» WHAT IS EXPECTED: Go through the data and tally the lines that include "Machine". The reply is that number alone.

•••

-- ==== Sys2Proof/Machine/Tiers.lean ====
section
/-! DEFINITION. The tiers of memory: rim accesses, ageing, decants and scrubbing (R163 to R195), and the memory commands of Table 11.7. -/

namespace Sys2Proof.Machine

/-! ## Rim accesses -/

/-- Whether work runs on the device: it is `OPEN` and its core clocks run (Table 13.1, R364). -/
def State.running (s : State) : Bool := s.life.dev == .opened && !s.pwr.stopped

/-- The line that a request flit of a tile names (log 27). -/
def Flit.line (f : Flit) : Nat := ofLe (slice f.payload 0 8) % 2 ^ 48 / 64

/-- Whether a flit begins a tile's request for a line: a read's one flit, or the first of a write's two (log 27). -/
def Flit.begins (f : Flit) : Bool := f.kind == 0 || (f.kind == 1 && !f.last)

/-- The flit that begins a tile's access, where it stands at the attach link with what follows it (R17, R79): a read or prefetch
of the line, or a write with its data. -/
def State.askedBy (s : State) (a : Access) : Option Buffered :=
  match a.req with
  | .tile t c e seq exit =>
    let l := s.rimFlits t exit (engineFlit c e seq)
    let right := fun (b : Buffered) => b.flit.begins && b.flit.cls == a.cls && b.flit.line == a.addr / 64
    match a.kind with
    | .read => l.head?.filter fun b => right b && b.flit.kind == 0 && fld b.flit.payload 8 0 8 == 0
    | .prefetch => l.head?.filter fun b => right b && b.flit.kind == 0 && fld b.flit.payload 8 0 8 == 1
    | .write off data => l.head?.filter fun b => right b && b.flit.kind == 1 && off == 0
        && (match l with | _ :: d :: _ => d.flit.last && d.flit.payload == payload64 data | _ => false)
    | .atomic .. => none
  | .host _ | .peer _ _ | .decant | .scrubber | .serving | .firmware => none

/-- The requests of tiles that wait untaken at the attach links. -/
def State.rimWaits (s : State) : List Buffered :=
  (s.links.filter fun l => decide (l.1 < 16384) && attaches (l.1 / 8) (l.1 % 8)).flatMap fun l =>
    l.2.buf.filter fun b => !b.taken && b.flit.begins

/-- Whether a request is the next that the rim of its line's die takes: none that waits for a line of that die has a lower class
number, nor the same class and a higher age, unless 4 accesses are ordered on its line (R304). -/
def State.turnOf (s : State) (b : Buffered) : Bool :=
  !s.rimWaits.any fun x =>
    lineDie (64 * x.flit.line) == lineDie (64 * b.flit.line) && decide (s.mem.ordered x.flit.line < 4)
      && (decide (x.flit.cls < b.flit.cls) || (x.flit.cls == b.flit.cls && decide (b.age s.fc < x.age s.fc)))

/-- Whether an access can begin at the rim: a tile's request is there and it is its turn (R17, R304). -/
def State.mayBegin (s : State) (a : Access) : Bool :=
  match a.req with
  | .tile _ _ _ _ _ => match s.askedBy a with | some b => s.turnOf b | none => false
  | .host _ | .peer _ _ | .decant | .scrubber | .serving | .firmware => true

/-- The rim takes a tile's request, whose flits hold their buffers until it is answered (R79, R182). -/
def State.takeRequest (s : State) (a : Access) : State :=
  match a.req with
  | .tile t cask engine seq exit => s.holdRim t exit (engineFlit cask engine seq)
  | .host _ | .peer _ _ | .decant | .scrubber | .serving | .firmware => s

/-- RIM_ACCESS (R173, R304, R305). `mapA` and `mapB`: what the codes of the two map copies say where the map is read (R170). -/
def execRimAccess (a : Access) (found mapA mapB : Ecc) (held : Bool) (s : State) : Host.Outcome State Fault Refusal :=
  if s.running && s.mayBegin a then .next (((s.takeRequest a).lookUp a.addr mapA mapB).access a found held).settlePeers else .next s

/-! ## Demotion (R178, R179) -/

/-- Whether demotion from a tier is under way: begun below the low mark, ended at the high mark. -/
def State.demoting (s : State) (tier : Nat) : Bool := s.demoteOn tier (if tier = 0 then s.mem.demNear else s.mem.demCellar)

/-- DEMOTION_SELECT (R179): engine `die` takes the selected unit when it is one of its own and a frame below is free. -/
def execDemotionSelect (die tier : Nat) (s : State) : Host.Outcome State Fault Refusal :=
  if s.running && s.demoting tier then
    match s.marks.victim tier with
    | some u =>
      if u % 4 = die ∧ s.mem.engineLoad u < 32 ∧ 0 < s.mem.freeFrames (tier + 1) then .next ((s.marks.selected tier u).startDecant u (tier + 1))
      else .next s.marks
    | none => .next s.marks
  else .next s.marks

/-- Whether 60 s have passed since the last cellar-full record (R179). -/
def State.cellarFullDue (s : State) : Bool :=
  match s.mem.cellarFullAt with | some t => decide (t + 60000000 * ticksPerUs ≤ s.clk.tick) | none => true

/-- CELLAR_FULL_RECORD (R179): the cellar stays below its low mark because the host tier has no free frame. -/
def execCellarFullRecord (s : State) : Host.Outcome State Fault Refusal :=
  if s.running && decide (s.mem.freeFrames 1 < s.cfg.low 1) && s.mem.freeFrames 2 == 0 && s.cellarFullDue then
    .next ({ s with mem := { s.mem with cellarFullAt := some s.clk.tick } }.stage 0x000D (pack 32 [(0, 0, 8, 3)]))
  else .next s

/-! ## Decants -/

/-- DECANT_COMPLETE (R181): the decant of a unit ends once the host has answered for its tracked lines. `found` is what the code
said of line `line` of the unit, the worst read. -/
def execDecantComplete (unit line : Nat) (found : Ecc) (s : State) : Host.Outcome State Fault Refusal :=
  if s.running && !(s.mem.biWait.any fun x => x.1 / 1024 == unit && x.2.2.req == Requester.decant) then
    match s.decantOf unit with
    | some d => .next (s.endDecant d line found).settlePeers
    | none => .next s
  else .next s

/-! ## Ageing (R176) -/

/-- A millisecond passes for the entries of the request table (Table 7.5, `WAIT`). -/
def State.waitTick (s : State) : State :=
  { s with srv := { s.srv with reqs := s.srv.reqs.map fun (e : Nat × Req) => (e.1, { e.2 with wait := min 4095 (e.2.wait + 1) }) } }

/-- AGE_TICK (R176): the age tick advances, modulo 2^32 (Table 7.13). -/
def execAgeTick (s : State) : Host.Outcome State Fault Refusal :=
  if s.life.aux then .next ({ s with clk := { s.clk with age := (s.clk.age + 1) % 2 ^ 32 } }).waitTick else .next s

/-- MAP_SWEEP (R176): an untouched unit's age is held at 8,388,607 ticks. -/
def execMapSweep (unit : Nat) (s : State) : Host.Outcome State Fault Refusal :=
  match s.mem.entry unit with
  | some e =>
    if s.running && decide (8388607 < (s.clk.age % 2 ^ 24 + 2 ^ 24 - e.touch) % 2 ^ 24) then
      .next { s with mem := s.mem.setEntry unit { e with touch := (s.clk.age + 2 ^ 24 - 8388607) % 2 ^ 24 } }
    else .next s
  | none => .next s

/-! ## Scrubbing (R191) -/

/-- The unit whose data a frame holds: its home or its cache frame. -/
def Memory.unitOf (m : Memory) (tier frame : Nat) : Option Nat :=
  match m.map.find? fun e => e.2.tier == tier && e.2.frame == frame with
  | some e => some e.1
  | none => if tier = 0 then (m.caches.flatMap fun c => c.2).find? (fun x => x.frame == frame) |>.map CacheFrame.unit else none

/-- The device address of a line of a frame; that of a frame that holds no unit and no device region is free (log 5). -/
def State.frameAddr (s : State) (tier frame line : Nat) : Nat :=
  match s.mem.unitOf tier frame with
  | some u => unitBytes * u + 64 * line
  | none => if tier = 0 ∧ nearFrames ≤ frame then deviceRegion + unitBytes * (frame - nearFrames) + 64 * line
    else s.freshNat % 2 ^ 48 / 64 * 64
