/-- Check 12. -/
def Cuvee.check12 (v : Cuvee) : Option Flaw :=
  (firstMeeting (fun x y => x.val.space == y.val.space && spansMeet (x.val.base, x.val.limit - x.val.base) (y.val.base, y.val.limit - y.val.base)) []
    v.ctrs).map fun x => x.flaw 12 none

/-- The shape of a step kind. -/
def Cuvee.shape (v : Cuvee) (k : Nat) : Option Shape := (v.shapes.find? fun h => h.val.stepk == k).map At.val

/-- A candidate that check 14 refuses. -/
def Cuvee.badCandidate (v : Cuvee) (c : Candidate) : Bool :=
  match v.shape c.stepk with
  | some h =>
    decide (c.tm % 8 ≠ 0 ∨ c.tn % 4 ≠ 0 ∨ c.tk % max (opExtK c.afmt) (opExtK c.bfmt) ≠ 0 ∨ 5 < c.order)
      || decide (c.bmax < c.bmin ∨ c.hmax < c.hmin ∨ c.smax < c.smin)
      || decide (h.bmax < c.bmax ∨ h.hmax < c.hmax ∨ h.smax < c.smax)
  | none => true

/-- Check 14. -/
def Cuvee.check14 (v : Cuvee) : Option Flaw := (v.cands.find? fun c => v.badCandidate c.val).map fun c => c.flaw 14 none

/-- Step kinds that the manifest's `ROLE` runs (R212). -/
def roleKinds (m : Manifest) : List Nat :=
  match m.role with | 0 => [m.stepkPre, m.stepkDec] | 1 => [m.stepkPre] | _ => [m.stepkDec]

/-- Whether a candidate's ranges contain a shape. -/
def Candidate.covers (c : Candidate) (b s h : Nat) : Bool :=
  decide (c.bmin ≤ b ∧ b ≤ c.bmax ∧ c.smin ≤ s ∧ s ≤ c.smax ∧ c.hmin ≤ h ∧ h ≤ c.hmax)

/-- A shape of a kind that no candidate covers. It is enough to look at B and S of 1 and just above each candidate's
largest: an uncovered shape can be lowered in B, then in S, until it stands at one of these. -/
def Cuvee.gap (v : Cuvee) (k : Nat) : Bool :=
  match v.shape k with
  | some h =>
    let cs := (v.cands.map At.val).filter fun c => c.stepk == k
    let bs := (1 :: cs.map fun c => c.bmax + 1).filter fun b => decide (1 ≤ b ∧ b ≤ h.bmax)
    let ss := (1 :: cs.map fun c => c.smax + 1).filter fun s => decide (1 ≤ s ∧ s ≤ h.smax)
    bs.any fun b => ss.any fun s => !(cs.any fun c => c.covers b s v.man.heads)
  | none => true

/-- Check 15: the step shape that has a gap. -/
def Cuvee.check15 (v : Cuvee) : Option Flaw :=
  ((roleKinds v.man).find? v.gap).map fun k => match v.shapes.find? fun h => h.val.stepk == k with
    | some h => h.flaw 15 none
    | none => flaw 15 none none none

/-! ### Resources: checks 3, 7, 8 and 19 -/

/-- Columns that partitions and reservations hold, but those of `skip` (R159). -/
def State.heldColumns (s : State) (skip : Option Nat) : List (Nat × Nat) :=
  (s.parts.filter fun e => some e.1 != skip).map fun e =>
    (e.2.col0, max e.2.cols (match e.2.job with | some j => (match j.res with | some r => r.cols | none => 0) | none => 0))

/-- Check 3. -/
def Cuvee.check3 (v : Cuvee) (s : State) (skip : Option Nat) (col0 slot : Nat) : Option Flaw :=
  if decide (64 < col0 + v.cols) || (s.heldColumns skip).any (fun h => spansMeet (col0, v.cols) h)
      || decide (8 ≤ (s.parts.filter fun e => some e.1 != skip).length) || (s.parts.any fun e => some e.1 != skip && e.2.slot == slot) then
    some (flaw 3 none none none)
  else none

/-- Counters allotted or reserved, but those of `skip`. -/
def State.heldCounters (s : State) (skip : Option Nat) : List Nat :=
  (s.parts.filter fun e => some e.1 != skip).flatMap fun e =>
    (e.2.counters.map CounterUse.phys) ++ (match e.2.job with | some j => (match j.res with | some r => r.counters.map CounterUse.phys | none => []) | none => [])

/-- Whether the counters declared so far pass what a die has free. -/
def State.overDie (s : State) (skip : Option Nat) (l : List (At CtrDecl)) (d : Nat) : Bool :=
  decide (1024 < (l.filter fun c => c.val.die == d).length + ((s.heldCounters skip).filter fun p => p / 1024 == d).length)

/-- Check 7: the first declaration for which its die has no counter left. -/
def Cuvee.check7 (v : Cuvee) (s : State) (skip : Option Nat) : Option Flaw :=
  ((v.ctrs.zipIdx.find? fun c => s.overDie skip (v.ctrs.take (c.2 + 1)) c.1.val.die).map fun c => c.1.flaw 7 none)

/-- Request-table entries shared out or reserved, but those of `skip`. -/
def State.heldShare (s : State) (skip : Option Nat) : List Nat :=
  (s.parts.filter fun e => some e.1 != skip).flatMap fun e =>
    e.2.share ++ (match e.2.job with | some j => (match j.res with | some r => r.share | none => []) | none => [])

/-- Pages given to pools or reserved, but those of `skip`. -/
def State.heldPages (s : State) (skip : Option Nat) : Nat :=
  ((s.parts.filter fun e => some e.1 != skip).map fun e =>
    max e.2.man.poolPages (match e.2.job with | some j => (match j.res with | some r => r.pool | none => 0) | none => 0)).sum

/-- Check 8. -/
def Cuvee.check8 (v : Cuvee) (s : State) (skip : Option Nat) : Option Flaw :=
  if decide (8192 < v.entries + (s.heldShare skip).length) then some (flaw 8 none none none)
  else if decide (2 ^ 24 < v.man.poolPages + s.heldPages skip) then some (flaw 8 (some v.manSect) none none)
  else none

/-- Bytes of a tensor's element codes, and of its scale plane (R35). -/
def Tensor.codes (t : Tensor) : Nat := codeBytes t.fmtw t.odim t.kdim
def Tensor.scales (t : Tensor) : Nat := scaleBytes t.fmtw t.odim t.kdim

/-- Bytes of a tensor's home: codes up to a multiple of 256, then the scale plane (R133). -/
def Tensor.bytes (t : Tensor) : Nat := up256 t.codes + t.scales

/-- Units that a range of bytes touches. -/
def unitsOf (a n : Nat) : List Nat := if n = 0 then [] else (List.range ((a + n - 1) / 65536 - a / 65536 + 1)).map fun i => a / 65536 + i

/-- Units of a tensor's home. -/
def Tensor.units (t : Tensor) : List Nat := unitsOf t.daddr t.bytes

/-- Pinned references but those of `skip`. -/
def State.heldPins (s : State) (skip : Option Nat) : List Nat :=
  (s.mem.tmiPins ++ (s.parts.filter fun e => some e.1 != skip).flatMap fun e =>
    e.2.pins ++ (match e.2.job with | some j => (match j.res with | some r => r.pins | none => []) | none => [])).dedup

/-- Units of the tensors with `PIN` 1 but those of the layers left in the cellar. -/
def Cuvee.pinSet (v : Cuvee) (left : List Nat) : List Nat :=
  ((v.tensors.filter fun t => t.val.pin && !(t.val.cellar && left.contains t.val.layer)).flatMap fun t => t.val.units).dedup

/-- Layers that Table 6.8 leaves in the cellar, in list order, until the pinned set fits. -/
def Cuvee.leaveLayers (v : Cuvee) (held : List Nat) : List Nat → List Nat → List Nat
  | [], left => left
  | l :: ls, left =>
    if (held ++ v.pinSet left).dedup.length ≤ pinLimit then left
    else if v.tensors.any fun t => t.val.layer == l && t.val.pin && t.val.cellar then v.leaveLayers held ls (left ++ [l])
    else v.leaveLayers held ls left

/-- The layers left in the cellar by a load (R188). -/
def Cuvee.left (v : Cuvee) (s : State) (skip : Option Nat) : List Nat := (v.leaveLayers (s.heldPins skip) v.layers []).dedup

/-- Check 19. -/
def Cuvee.check19 (v : Cuvee) (s : State) (skip : Option Nat) : Option Flaw :=
  if pinLimit < (s.heldPins skip ++ v.pinSet (v.left s skip)).dedup.length then some (flaw 19 none none none) else none

/-- Units of the layers left in the cellar. -/
def Cuvee.cellarUnits (v : Cuvee) (left : List Nat) : List Nat :=
  ((v.tensors.filter fun t => t.val.pin && t.val.cellar && left.contains t.val.layer).flatMap fun t => t.val.units).dedup

/-- Checks 2 to 19 of Table 5.14, in order; `skip` is the partition that a swap releases. -/
def Cuvee.checks (v : Cuvee) (s : State) (skip : Option Nat) (col0 slot : Nat) : Option Flaw :=
  let g := v.graph col0
  firstFlaw [if v.assigned then none else some (flaw 2 (some v.manSect) none none), v.check3 s skip col0 slot, v.check4, g.check5, g.check6,
    v.check7 s skip, v.check8 s skip, v.check9, g.check10, g.check11, v.check12, g.check13 true (some v.schedAt.1), v.check14, v.check15,
    g.check16, g.check17, g.check18, v.check19 s skip]

/-! ## Reading a cuvée: check 1 -/

/-- A section-table entry, with the section's bytes where the loader reads it. -/
structure Sect where
  idx : Nat
  kind : Nat
  shard : Nat
  count : Nat
  off : Nat
  len : Nat
  body : Bytes
  deriving DecidableEq, Repr

/-- A flaw of check 1 in a section. -/
def Sect.flaw (x : Sect) (entry : Option Nat) (tile : Option Nat) : Flaw := Machine.flaw 1 (some x.idx) entry tile

/-- Header faults. -/
def headerBad (h : Bytes) : Bool :=
  fld h 0 0 32 != 0x56435150 || fld h 4 0 16 != 1 || decide (fld h 6 0 7 = 0 ∨ 64 < fld h 6 0 7) || !(reservedZero h layHeader)
    || decide (fld h 28 0 16 = 0 ∨ 1024 < fld h 28 0 16) || fld h 32 0 64 % 64 != 0
    || decide (fld h 32 0 64 < 64 ∨ fld h 8 0 64 < fld h 32 0 64 + 32 * fld h 28 0 16)

/-- The section table. -/
def parseSects (tab : Bytes) (n : Nat) : List Sect :=
  (List.range n).map fun i =>
    let e := slice tab (32 * i) 32
    ⟨i, fld e 0 0 16, fld e 2 0 16, fld e 4 0 32, fld e 8 0 64, fld e 16 0 64, []⟩

/-- Faults of the section table: reserved bits and kinds, a section beyond `LEN` or over another, the header or the table. -/
def sectsBad (tab : Bytes) (h : Bytes) (l : List Sect) : Option Flaw :=
  let bad := l.find? fun x => !(reservedZero (slice tab (32 * x.idx) 32) laySect) || decide (x.kind = 0 ∨ 11 < x.kind)
    || decide (fld h 8 0 64 < x.off + x.len)
    || spansMeet (x.off, x.len) (0, 64) || spansMeet (x.off, x.len) (fld h 32 0 64, 32 * fld h 28 0 16)
  firstFlaw [bad.map fun x => x.flaw none none,
    (firstMeeting (fun x y => spansMeet (x.off, x.len) (y.off, y.len)) [] l).map fun x => x.flaw none none]

/-- Shard entry `i` of a manifest. -/
def shardAt (b : Bytes) (i : Nat) : Bytes := slice b (64 + 32 * i) 32

/-- The shard that a manifest assigns to a node: its entry. -/
def shardOf (b : Bytes) (node : Nat) : Option Bytes :=
  ((List.range (fld b 0 0 8)).map (shardAt b)).find? fun e => fld e 2 0 16 == node

/-- The manifest that the bytes give, with the entry of the chip's own shard. -/
def parseManifest (b : Bytes) (node : Nat) : Manifest :=
  let e := (shardOf b node).getD (shardAt b 0)
  { nshard := fld b 0 0 8, role := fld b 1 0 2, pageU := fld b 2 0 8, heads := fld b 3 0 8, poolPages := fld b 4 0 32, ctxMax := fld b 8 0 21,
    stepkPre := fld b 12 0 4, stepkDec := fld b 12 4 4, tmax := fld b 13 0 8, kvgeo := fld b 16 0 64, dnode := fld b 24 0 16, dslot := fld b 26 0 6,
    anode := fld b 28 0 16, aslot := fld b 30 0 6,
    shards := (List.range (fld b 0 0 8)).map fun i => (fld (shardAt b i) 0 0 8, fld (shardAt b i) 2 0 16, fld (shardAt b i) 24 0 48),
    shard := fld e 0 0 8, pool := fld e 8 0 48, lista := fld e 16 0 48, stepa := fld e 24 0 48 }

/-- Manifest faults of R212, with the shapes that section 5 declares. -/
def manifestBad (b : Bytes) (len : Nat) (shapes : List (At Shape)) : Bool :=
  let m := parseManifest b 0
  let shape := fun k => (shapes.find? fun h => h.val.stepk == k).map At.val
  !(reservedZero (b.take 64) layManifest) || decide (m.nshard < 1 ∨ 64 < m.nshard ∨ m.role = 3 ∨ m.pageU < 1 ∨ len < 64 + 32 * m.nshard)
    || decide (m.poolPages < 1 ∨ 2 ^ 24 < m.poolPages ∨ m.ctxMax < 64 ∨ 1048576 < m.ctxMax ∨ m.ctxMax % 64 ≠ 0)
    || (List.range m.nshard).any (fun i => !(reservedZero (shardAt b i) layShard) || decide (m.nshard ≤ fld (shardAt b i) 0 0 8))
    || (firstMeeting (fun (x y : Nat × Nat × Nat) => x.2.1 == y.2.1) [] m.shards).isSome
    || (roleKinds m).any (fun k => match shape k with
      | some h => decide (7340032 < h.bmax * h.smax)
      | none => true)
    || (m.role != 1 && (match shape m.stepkDec with | some h => decide (h.smax < m.tmax + 1) | none => true))

/-- Entries of `n` bytes of a section. -/
def Sect.entries (x : Sect) (n : Nat) : List (At Bytes) := (List.range x.count).map fun i => ⟨x.idx, i, slice x.body (n * i) n⟩

/-- Entries of a section: none beyond its length, no reserved bit set. -/
def Sect.entriesBad (x : Sect) (n : Nat) (lay : List (Nat × Nat × Nat)) : Option Flaw :=
  if x.len < n * x.count then some (x.flaw none none)
  else ((x.entries n).find? fun e => !(reservedZero e.val lay)).map fun e => x.flaw (some e.entry) none

def parseTensor (e : Bytes) : Tensor where
  fmtw := fld e 0 0 16
  move := fld e 2 0 2
  pin := fld e 2 2 1 == 1
  cellar := fld e 2 3 1 == 1
  layer := fld e 4 0 16
  kdim := fld e 8 0 32
  odim := fld e 12 0 32
  data := fld e 16 0 64
  daddr := fld e 24 0 64

def parseCounter (e : Bytes) : CtrDecl := ⟨fld e 0 0 2, fld e 0 2 1, fld e 1 0 8, fld e 4 0 32, fld e 8 0 32⟩

def parseShape (e : Bytes) : Shape where
  stepk := fld e 0 0 4
  hmax := fld e 1 0 8
  bmax := fld e 2 0 16
  smax := fld e 4 0 32
  mb := fld e 8 0 16
  mbs := fld e 10 0 16
  nh := fld e 12 0 16
  n0 := fld e 16 0 32
  kdim := fld e 20 0 32
  splitM := fld e 24 0 16
  splitN := fld e 26 0 16

def parseCandidate (e : Bytes) : Candidate where
  stepk := fld e 0 0 4
  order := fld e 1 0 3
  tm := fld e 2 0 16
  tn := fld e 4 0 16
  tk := fld e 6 0 16
  xexp := fld e 8 0 8
  bmin := fld e 10 0 16
  bmax := fld e 12 0 16
  hmin := fld e 14 0 8
  hmax := fld e 15 0 8
  smin := fld e 16 0 32
  smax := fld e 20 0 32
  c0 := fld e 24 0 32
  c1 := fld e 28 0 32
  c2 := fld e 32 0 32
  c3 := fld e 36 0 32
  afmt := fld e 40 0 16
  bfmt := fld e 42 0 16

/-- A plan with the tile list that it names in its section; where its tensor lies comes with the tensor (`Cuvee.movement`). -/
def parsePlan (body e : Bytes) : Plan where
  tensor := fld e 0 0 16
  move := fld e 2 0 2
  reload := fld e 2 2 1 == 1
  buf := fld e 8 0 32
  tiles := (List.range (fld e 4 0 12)).map fun i => fld (slice body (fld e 12 0 32 + 2 * i) 2) 0 0 16
  home := 0
  size := 0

•••

» SOLUTION TO THIS PROBLEM: 3